Is your feature request related to a problem?
Currently, the constructor for Series
has the name
argument as a str
or None
. But Series.name
can return a Hashable
, e.g., as a result of using DataFrame.xs()
or .iloc
on a row of a DataFrame
.
So this is inconsistent. I think people expect the names of Series to be strings.

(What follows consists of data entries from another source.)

-- ==== Sys2Proof/Safety.lean ====
section
/-!
DEFINITION. The terms claims are made in: what a safe outcome is, which part of the state belongs to which operation and
what "nothing else changed" means, the FP16 order and exact rounding as a reader of the rules would state them, the
invariant of the machine, and the harness's duties of `70_reset_and_hazards.md`.
-/

namespace Sys2Proof.Machine

/-! ### Outcomes -/

/-- The only outcome the hardware knows: a next state, here one with a property (R280). -/
def Completes (o : Host.Outcome State Fault Refusal) (P : State → Prop) : Prop := ∃ t, o = .next t ∧ P t

/-! ### What an operation leaves alone -/

/-- The registers and ports of one operation are the same in two states. RMAXRD has ports but no registers, RMAXWR
registers but no ports; `out` is what the ports showed. -/
def SameUnit (op : Op) (s t : State) : Prop :=
  match op with
  | .fadd => t.out.fadd = s.out.fadd
  | .fsub => t.out.fsub = s.out.fsub
  | .fmul => t.out.fmul = s.out.fmul
  | .fmax => t.out.fmax = s.out.fmax
  | .lod => t.out.lod = s.out.lod
  | .log2 => t.out.log2 = s.out.log2
  | .max4 => t.max4 = s.max4 ∧ t.out.max4 = s.out.max4
  | .expsum => t.expsum = s.expsum ∧ t.out.expsum = s.out.expsum
  | .rdiv => t.out.rdiv = s.out.rdiv
  | .rmaxwr => t.rmax.gmax = s.rmax.gmax ∧ ∀ n, readSlots t.rmax.slot n = readSlots s.rmax.slot n
  | .rmaxrd => t.out.rmaxrd = s.out.rmaxrd
  | .pipema => t.pipema = s.pipema ∧ t.out.pipema = s.out.pipema
  | .piperp => t.piperp = s.piperp ∧ t.out.piperp = s.out.piperp
  | .pipediv => t.pipediv = s.pipediv ∧ t.out.pipediv = s.out.pipediv

/-- Everything but one operation's own registers and ports is as before: every other unit's registers and ports, every
slot unless the operation is RMAXWR, every word of VEC, the parameters, the input ports, and the cycles still to
present. -/
def OnlyChanges (op : Op) (s t : State) : Prop :=
  (∀ other, other ≠ op → SameUnit other s t) ∧ (∀ n, readSlots t.vec n = readSlots s.vec n) ∧
  t.cfg = s.cfg ∧ t.ports = s.ports ∧ t.stim = s.stim

/-! ### FP16 order and exact arithmetic -/

/-- The order key of FMAX's total order (R151 (d)): sign 0 above sign 1, the field ascending for sign 0, descending for
sign 1. -/
def orderKey (x : Fp16) : Int :=
  if x.getLsbD 15 then -((x.toNat % 2 ^ 15 : Nat) : Int) - 1 else ((x.toNat % 2 ^ 15 : Nat) : Int)

/-- A nonzero finite operand: no NaN, no infinity, not in the zero class under the parameters (R125 line 9, R140
line 6). -/
def nonzeroFinite (p : Params) (x : Fp16) : Bool := !isNaN x && !isInf x && !isZeroClass p x

/-- The magnitude of a finite code in units of `2^-24` (R82). -/
def magnitudeUnits (x : Fp16) : Nat :=
  if expo x = 0 then (mant x).toNat else (1024 + (mant x).toNat) * 2 ^ ((expo x).toNat - 1)

/-- The value of a finite code in units of `2^-24` (R82). -/
def valueUnits (x : Fp16) : Int := if sign x then -(magnitudeUnits x : Int) else (magnitudeUnits x : Int)

/-- A quotient by `2^q` rounded to nearest, ties to even. -/
def nearestEven (n q : Nat) : Nat :=
  let k := n / 2 ^ q
  let r := n % 2 ^ q
  if 2 ^ q < 2 * r ∨ (2 ^ q = 2 * r ∧ k % 2 = 1) then k + 1 else k

/-- The exact value `± n * 2^(e0 - 25)`, `n` nonzero, rounded to nearest even onto the grid of 11-bit significands with
unbounded exponent, then replaced by signed infinity if its biased exponent is 31 or more and by signed zero if it is 0
or less (R126 (a)). -/
def roundExact (s : Bool) (n : Nat) (e0 : Int) : Fp16 :=
  let l := Nat.log2 n
  let k := if 10 ≤ l then nearestEven n (l - 10) else n * 2 ^ (10 - l)
  let e : Int := e0 + (l : Int) - 10 + (if k = 2048 then 1 else 0)
  if 31 ≤ e then packFp s 31 0
  else if e ≤ 0 then packFp s 0 0
  else packFp s (BitVec.ofInt 5 e) (BitVec.ofNat 10 k)

/-! ### The invariant -/

/-- The code is subnormal in neither sign. -/
def notSub (x : Fp16) : Bool := !isSub x

/-- Partial sums of four codes: each at most 2.0 (R193). -/
def partialsBounded (r : ExpsumRegs) : Bool := decide (r.p01.toNat ≤ 0x20000) && decide (r.p23.toNat ≤ 0x20000)

/-- `S5` holds the partial sums of the vector it holds, or is as reset left it (R230). -/
def stageS5Consistent (r : StageS5) : Bool :=
  decide (partialSums (lanes4 r.vec) = ⟨r.p01, r.p23⟩) || decide (r.vec = 0 ∧ r.p01 = 0 ∧ r.p23 = 0)

/-- The state's invariant: the memories are canonical (log 6), the parameters legal (R9), `GMAX` never below its reset
value in the FMAX order (R214 (a)), EXPSUM's partial sums at most 2.0 (R193), `S2`'s pair maxima those of its own lanes
(R223), no subnormal among the differences (R93), `S5`'s partial sums those of its own vector (R230), the threshold
PIPERP holds one of the literals or the reset pair (R87), and PIPEDIV's sums at most 30 (R262). -/
def State.inv (s : State) : Bool :=
  Memory.wf s.rmax.slot && Memory.wf s.vec && s.cfg.wf &&
  decide (orderKey gmaxReset ≤ orderKey s.rmax.gmax) &&
  partialsBounded s.expsum &&
  decide (s.pipema.s2.rAB = fpMax s.pipema.s2.lane.l0 s.pipema.s2.lane.l1) &&
  decide (s.pipema.s2.rCD = fpMax s.pipema.s2.lane.l2 s.pipema.s2.lane.l3) &&
  s.pipema.s3.diff.all notSub && notSub s.pipema.s3.diff4 &&
  stageS5Consistent s.pipema.s5 &&
  (decide (s.piperp = .reset) || decide (s.piperp.thr = s.cfg.thrF1) || decide (s.piperp.thr = s.cfg.thrF0)) &&
  notSub s.pipediv.t1.diff &&
  s.pipediv.t3.sum.all (fun x => decide (x.toNat ≤ 30))

/-! ### Rows presented to the pipelines -/

/-- The input ports of PIPEMA but for `reset`, which is 0. -/
structure MaInput where
  inValid : Bool
  inAddr : SlotAddr
  gmaxIn : Fp16
  inWord : RowWord
deriving DecidableEq, Repr

/-- PIPEMA's operation on such inputs. -/
def MaInput.op (x : MaInput) : Instr := .pipema false x.inValid x.inAddr x.gmaxIn x.inWord

/-- Lane `i` of the row word (R84). -/
def MaInput.lane (x : MaInput) (i : Nat) : Fp16 := x.inWord.extractLsb' (16 * i) 16

/-- The row's maximum `M` (R224). -/
def MaInput.max (x : MaInput) : Fp16 := fpMax (fpMax (x.lane 0) (x.lane 1)) (fpMax (x.lane 2) (x.lane 3))

/-- The code of lane `i`: the log2 code of lane minus maximum (R227, R229). -/
def MaInput.code (p : Params) (x : MaInput) (i : Nat) : Nat := (log2Code (fpSub p (x.lane i) x.max)).toNat

/-- The input ports of PIPEDIV but for `reset`, which is 0. -/
structure DivInput where
  inValid : Bool
  lmaxIn : Fp16
  gmaxIn : Fp16
  kyIn : PackedVec
  ksIn : Code
  thrIn : Fp16
deriving DecidableEq, Repr

/-- PIPEDIV's operation on such inputs. -/
def DivInput.op (x : DivInput) : Instr := .pipediv false x.inValid x.lmaxIn x.gmaxIn x.kyIn x.ksIn x.thrIn

/-! ### The harness's duties -/

/-- The reset pins of a cycle: MAX4, EXPSUM, RMAX, PIPEMA, PIPERP, PIPEDIV. -/
def resetPins (c : Cycle) : List Bool :=
  [c.max4.getLsbD 64, c.expsum.getLsbD 16, c.rmaxwr.getLsbD 27, c.pipema.getLsbD 91, c.piperp.getLsbD 33,
   c.pipediv.getLsbD 69]

/-- A cycle of the first pass: PIPEMA gets the row, RMAX is not reset, and the connections the source fixes are made, so
that the write ports of RMAX are wired to PIPEMA (R32). What is on the other ports is free. -/
def rowCycle (x : MaInput) (others : Cycle) : Cycle :=
  ({ others with wires := .fixed }.give x.op).give (.rmaxwr false false 0 0)

/-- A cycle that resets PIPEMA and RMAX together (R315, R316). What is on the other ports is free. -/
def firstPassReset (others : Cycle) : Cycle :=
  ({ others with wires := .fixed }.give (.pipema true false 0 0 0)).give (.rmaxwr true false 0 0)

/-- A cycle without a row (R30). -/
def bubble : MaInput := { inValid := false, inAddr := 0, gmaxIn := 0, inWord := 0 }

/-- The first pass over a set of rows, each with what is on the other ports in its cycle: a reset cycle, one row per
cycle, and the two cycles after which the maximum of the last row is in its slot (R235). -/
def firstPass (rows : List (MaInput × Cycle)) (first last1 last2 : Cycle) : List Cycle :=
  firstPassReset first :: (rows.map (fun r => rowCycle r.1 r.2) ++ [rowCycle bubble last1, rowCycle bubble last2])

/-- Duty 4 (R318): each row of a set has its own slot. -/
def OneSlotPerRow (rows : List MaInput) : Prop := ((rows.filter (·.inValid)).map (·.inAddr)).Nodup

end Sys2Proof.Machine
end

Describe the solution you'd like
Change the implementation of Series.name
to return a string or None
API breaking implications
This is cleaning up the API, IMHO.
Describe alternatives you've considered
N/A
Additional context
ref: discussion in #42534
Comment From: jbrockmendel
-1 on changing behavior to appease a type checker.
The Series docstring is incorrect.
Comment From: vladu
Current typing is correct. Restricting series name to string would break frames with multi-level columns. Example:
>>> import pandas as pd
>>> df = pd.DataFrame([[1, 2], [3, 4]], columns=pd.MultiIndex.from_tuples([('a', 'one'), ('a', 'two')]))
>>> df
a
one two
0 1 2
1 3 4
>>> df.iloc[:, 0].name
('a', 'one')
Comment From: Dr-Irv
-1 on changing behavior to appease a type checker.
The Series docstring is incorrect.
That means if we change the docstring, you're changing the API as well.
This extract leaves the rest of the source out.